AI-Powered Transcription Services Showdown: AWS vs. Google vs. IBM Watson vs. Nuance
In one of my previous blog posts, I touched on the topic of AI-powered transcription services on the market. There, I introduced the idea that, with this pace of multimedia production, traditional, human-powered transcription services is not the solution.
In the past 2 years, we’ve produced 90% of all the data our civilization has. At this pace, and a 9:1 ratio of transcribing multimedia files, human-powered transcription is simply impossible to keep up. It’s too slow, too expensive, too prone to error, and too vulnerable to data leaks.
Just like hiring an army of workers to dig a perfectly straight ditch of a 1000 miles is not the best option, we need to start thinking of how machines can help.
In this blog post, I’d like to dig a bit deeper and do better coverage of the 4 major transcription services: Amazon, Google, IBM, and Nuance. They are all good players, however only one can fully respond to all of your specific needs.
To help you choose the best transcription service provider, let’s make a little comparison between the four.
My Comparison Methodology
I’ll be covering the four providers from several different angles, so you can get a more comprehensive understanding of their value proposition for your specific needs. Here are the different angles I’ll be covering:
- Speed. The speed of a transcribe platform is a crucial factor. Given enough time, everyone could transcribe a multimedia content, but the point of the existence of platforms like these is to make that time as short as possible. But in some cases, speed may not be the ultimate, deciding factor. Some companies will be better off with a slower but more accurate solution.
- Accuracy is paramount to a transcription platform. Very often the worth of the transcription platform is measured by its accuracy. If the platform gives you a transcription that needs additional edits in punctuation and speakers, then that platform my friend hasn’t done much of the job for you. But again, in some cases, companies that have large amounts of transcripts, they’ll be better off with a slightly less accurate, but much cheaper solution.
- Price. No matter if you are a small company or a well-established vendor moving the market, everyone cares about costs. How much of a deciding factor this will be, depends on how large your budget is, and how important the other two metrics are.
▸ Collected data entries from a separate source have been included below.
-- ==== Sys2Proof/Machine/DmaReg.lean ====
section
/-!
DEFINITION. The DMA channels' registers and completion records (spec 11 R299, R300, R307–R313): START, STOP and CLEAR, the end of a
descriptor, the push of its records, and the reset of a channel's owner. The transfers are in Machine/Dma.lean.
-/
namespace Sys2Proof.Machine

open Sys2Proof

/-- Registers of channel ch: engine ch div 16, channel ch mod 16 (R299). -/
def dCcfg (ch : Nat) : Nat := Reg.DMA_CCFG (ch / 16) (ch % 16)
def dChead (ch : Nat) : Nat := Reg.DMA_CHEAD (ch / 16) (ch % 16)
def dCstat (ch : Nat) : Nat := Reg.DMA_CSTAT (ch / 16) (ch % 16)
def dCcur (ch : Nat) : Nat := Reg.DMA_CCUR (ch / 16) (ch % 16)
def dEstat (ch : Nat) : Nat := Reg.DMA_ESTAT (ch / 16)

/-- Channel states (CSTAT.STATE). -/
abbrev dIdle := 0
abbrev dRun := 1
abbrev dCqwait := 2
abbrev dHalt := 3

namespace State

def dState (s : State) (ch : Nat) : Nat := s.rf (dCstat ch) 1 0
def setDState (s : State) (ch st : Nat) : State := s.wf (dCstat ch) 1 0 st

/-- The channel's address words: CHEAD layout of a segment address. -/
def headWord (sel off : Nat) : W64 := putFld 63 52 sel ||| putFld 48 48 1 ||| putFld 47 0 off

/-- Datapath power and activity of an engine (R312): powered while a channel is not IDLE. -/
def dmaPower (s : State) (e : Nat) : State :=
  let busy := (List.range 16).any (fun k => s.dState (16 * e + k) == dRun)
  let on := (List.range 16).any (fun k => s.dState (16 * e + k) != dIdle)
  (s.wf (Reg.DMA_ESTAT e) 5 5 busy.toNat).wf (Reg.DMA_ESTAT e) 4 4 on.toNat

/-- CCMD.START (R300). -/
def dmaStart (s : State) (ch : Nat) : State :=
  if s.dState ch == dIdle && (s.owner .dmaCh ch).isSome && s.rb (dCcfg ch) 17 && s.rb (dChead ch) 48 then
    let a := s.ioR (dChead ch)
    ((s.setDState ch dRun).modDma ch (fun x => { phase := .read, addr := ptrPay (fld a 63 52) (fld a 47 0), late := x.late })).dmaPower (ch / 16)
  else s.setB (dCstat ch) 2

/-- CCMD.STOP (R311): acts in RUN, at the next block boundary. -/
def dmaStop (s : State) (ch : Nat) : State :=
  if s.dState ch == dRun then s.modDma ch (fun x => { x with stop := true }) else s

/-- CCMD.CLEAR (R310). -/
def dmaClear (s : State) (ch : Nat) : State :=
  if s.dState ch == dHalt then (s.setDState ch dIdle).dmaPower (ch / 16) else s

/-- A write of CCMD. -/
def dmaCmd (s : State) (ch : Nat) (v : W64) : State :=
  let s := if bitAt v 2 then s.dmaClear ch else s
  let s := if bitAt v 1 then s.dmaStop ch else s
  if bitAt v 0 then s.dmaStart ch else s

/-- A completion record (Table 11-7). -/
def dmaRecord (st cause ch xgen : Nat) (user : Word) (prog : Nat) (addr : W64) : Item :=
  ⟨fixW (putFld 63 62 st ||| putFld 61 54 cause ||| putFld 53 48 ch ||| putFld 47 32 xgen), user, fixN prog, fixW addr⟩

/-- A channel's current descriptor ends: its record, and after a failure one NOT_STARTED record for the rest of the chain (R307, R308). -/
def dmaEnd (s : State) (ch cause : Nat) : State :=
  let x := s.dmaCh ch
  let g := s.rf (dCstat ch) 63 48
  let prog := s.rf (dCstat ch) 47 4
  let user := (x.desc[7]?).getD nilW
  let irq := match x.desc with | w :: _ => bitAt w.pay 12 | [] => false
  let nextW := (x.desc[6]?).getD nilW
  let next := if nextW.tag = Tag.fix then some (headWord (ptrSel x.addr) (fld nextW.pay 47 0)) else none
  let own := dmaRecord (if cause = 0 then 0 else 1) cause ch g user prog x.addr
  let rest := match next with
    | some a => if cause = 0 then [] else [(dmaRecord 2 0 ch 0 nilW 0 (ptrPay (fld a 63 52) (fld a 47 0)), false)]
    | none => []
  let s := if cause = 0 then s else s.countUn 0x0C (ch / 16)
  s.modDma ch (fun x => { x with phase := .record, recs := (own, irq) :: rest, next := next, cont := cause == 0 && next.isSome })

/-- The channel's holds are released (R309). -/
def dmaRelease (s : State) (ch : Nat) : State :=
  let s := (s.dmaCh ch).holds.foldl (fun s e =>
    if e.2 < 2 ^ 40 then s.modHeap e.1 (fun x => { x with holds := Tab.modify x.holds e.2 0 (· - 1) }) else s) s
  s.modDma ch (fun x => { x with holds := [] })

/-- All records of the descriptor are out: the next descriptor, or IDLE (R308). -/
def dmaAfterRecords (s : State) (ch : Nat) : State :=
  let x := s.dmaCh ch
  if x.cont then
    (match x.next with
     | some a => (s.setDState ch dRun).modDma ch (fun x => { phase := .read, addr := ptrPay (fld a 63 52) (fld a 47 0), stop := x.stop, late := x.late })
     | none => s)
  else
    let s := match x.next with | some a => s.ioW (dChead ch) a | none => s
    (((s.setDState ch dIdle).ioW (dCcur ch) 0#64).modDma ch (fun x => { late := x.late })).dmaPower (ch / 16)

/-- The oldest record of the channel is pushed (R307, R309, R310). -/
def dmaPushRecord (s : State) (ch : Nat) : State :=
  let x := s.dmaCh ch
  match x.recs with
  | [] => s
  | (it, irq) :: rest =>
    let p := (s.owner .dmaCh ch).getD 0
    let (r, s) := s.enginePush p (s.rf (dCcfg ch) 15 0) (s.rf (dCcfg ch) 47 32) it
    (match r with
     | none =>
       let s := (s.dmaRelease ch).modDma ch (fun x => { x with recs := rest, phase := .record })
       let s := (s.setDState ch dRun).dmaPower (ch / 16)
       let s := if irq then s.pulse (224 + ch) else s
       if rest.isEmpty then s.dmaAfterRecords ch else s
     | some reason =>
       if reason == QR.full then ((s.setDState ch dCqwait).modDma ch (fun x => { x with phase := .cqwait })).dmaPower (ch / 16)
       else
         let s := ((s.ioW (Reg.DMA_CRECS (ch / 16) (ch % 16)) it.w0.pay).ioW (Reg.DMA_CRECP (ch / 16) (ch % 16)) it.w2.pay).ioW
           (Reg.DMA_CRECA (ch / 16) (ch % 16)) it.w3.pay
         let s := match x.next with | some a => s.ioW (dChead ch) a | none => s.wf (dChead ch) 48 48 0
         let s := ((s.dmaRelease ch).setDState ch dHalt).modDma ch (fun x => { late := x.late })
         (((s.ioW (dCcur ch) 0#64).setB (dCstat ch) 3).pulse (224 + ch)).dmaPower (ch / 16))

/-- A late response that carries an old generation is dropped and counted (R309). -/
def dmaLate (s : State) (ch : Nat) : State := s.satAdd (dEstat ch) 47 32 1

/-- The registers of a channel take their reset values. -/
def dmaClearRegs (s : State) (ch : Nat) : State :=
  [dCcfg ch, dChead ch, dCstat ch, dCcur ch, Reg.DMA_CRECS (ch / 16) (ch % 16), Reg.DMA_CRECP (ch / 16) (ch % 16),
   Reg.DMA_CRECA (ch / 16) (ch % 16)].foldl (fun s a => s.ioReset a) s

/-- A record of a reset is pushed; a refusal as FULL leaves it to be tried again, any other is counted (R13, R311). -/
def dmaPushLate (s : State) (ch : Nat) (e : Item × Bool × Nat × Nat) : State :=
  let (r, s) := s.enginePush ((s.owner .dmaCh ch).getD 0) e.2.2.1 e.2.2.2 e.1
  match r with
  | none => if e.2.1 then s.pulse (224 + ch) else s
  | some k =>
    if k = QR.full then s.modDma ch (fun x => { x with late := x.late ++ [e] }) else s.satAdd (dEstat ch) 63 48 1

/-- The descriptor that a channel reads next counts as started, for the record of its end. -/
def dmaBegin (s : State) (ch : Nat) : State :=
  (s.wf (dCstat ch) 63 48 (s.rf (dCstat ch) 63 48 + 1)).wf (dCstat ch) 47 4 0

/-- A reset of the owner ends the current descriptor with RESET; its records go to the queue that CCFG named (R311). -/
def dmaChannelReset (s : State) (ch : Nat) : State :=
  let s := if s.dState ch == dRun || s.dState ch == dCqwait then
      match (s.dmaCh ch).phase with
      | .record | .cqwait => s
      | .read => (s.dmaBegin ch).dmaEnd ch 0x81
      | _ => s.dmaEnd ch 0x81
    else s
  let out := (s.dmaCh ch).recs.map (fun e => (e.1, e.2, s.rf (dCcfg ch) 15 0, s.rf (dCcfg ch) 47 32))
  let s := (((s.dmaRelease ch).modDma ch (fun x => { late := x.late })).dmaClearRegs ch).dmaPower (ch / 16)
  out.foldl (fun s e => s.dmaPushLate ch e) s

/-- The records a reset left are tried again, until one is refused as FULL. -/
def dmaRetryLate (s : State) (ch : Nat) : State :=
  let l := (s.dmaCh ch).late
  l.foldl (fun s e => s.dmaPushLate ch e) (s.modDma ch (fun x => { x with late := [] }))

/-- Partition reset in the DMA engines. -/
def dmaReset (s : State) (p : Nat) : State :=
  (List.range 64).foldl (fun s ch => if s.owner .dmaCh ch == some p then s.dmaChannelReset ch else s) s

end State

end Sys2Proof.Machine
end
Now that I’ve introduced the software packs and the methodology of comparing the 4 transcription services, let’s get started.
Amazon Transcribe Service
In trying to keep up the pace with the evolution of language, Amazon Transcribe platform is continually learning and improving. AWS Transcribe platform is designed to provide fast and accurate automated transcripts for multimedia files with varying quality.
Currently, Amazon’s transcription service is able to process multimedia content:
- Duration: maximum 2 hours,
- Custom Vocabulary: maximum 50 KB file size
- Sampling rate: from 8KHz (telephony audio) to 48Kh
- Languages: English and Spanish
- Formats: In WAV, mp3, mp4, FLAC
Thanks to AWS processing prowess, Amazon Transcribe is doing transcription at an astonishing speed.
The best thing about Amazon Transcribe is the accuracy of transcriptions. AWS has been the world’s most comprehensive and broadly adopted cloud platform for the last 12 years. This experience can be seen in the accuracy Amazon Transcribe shows in their results.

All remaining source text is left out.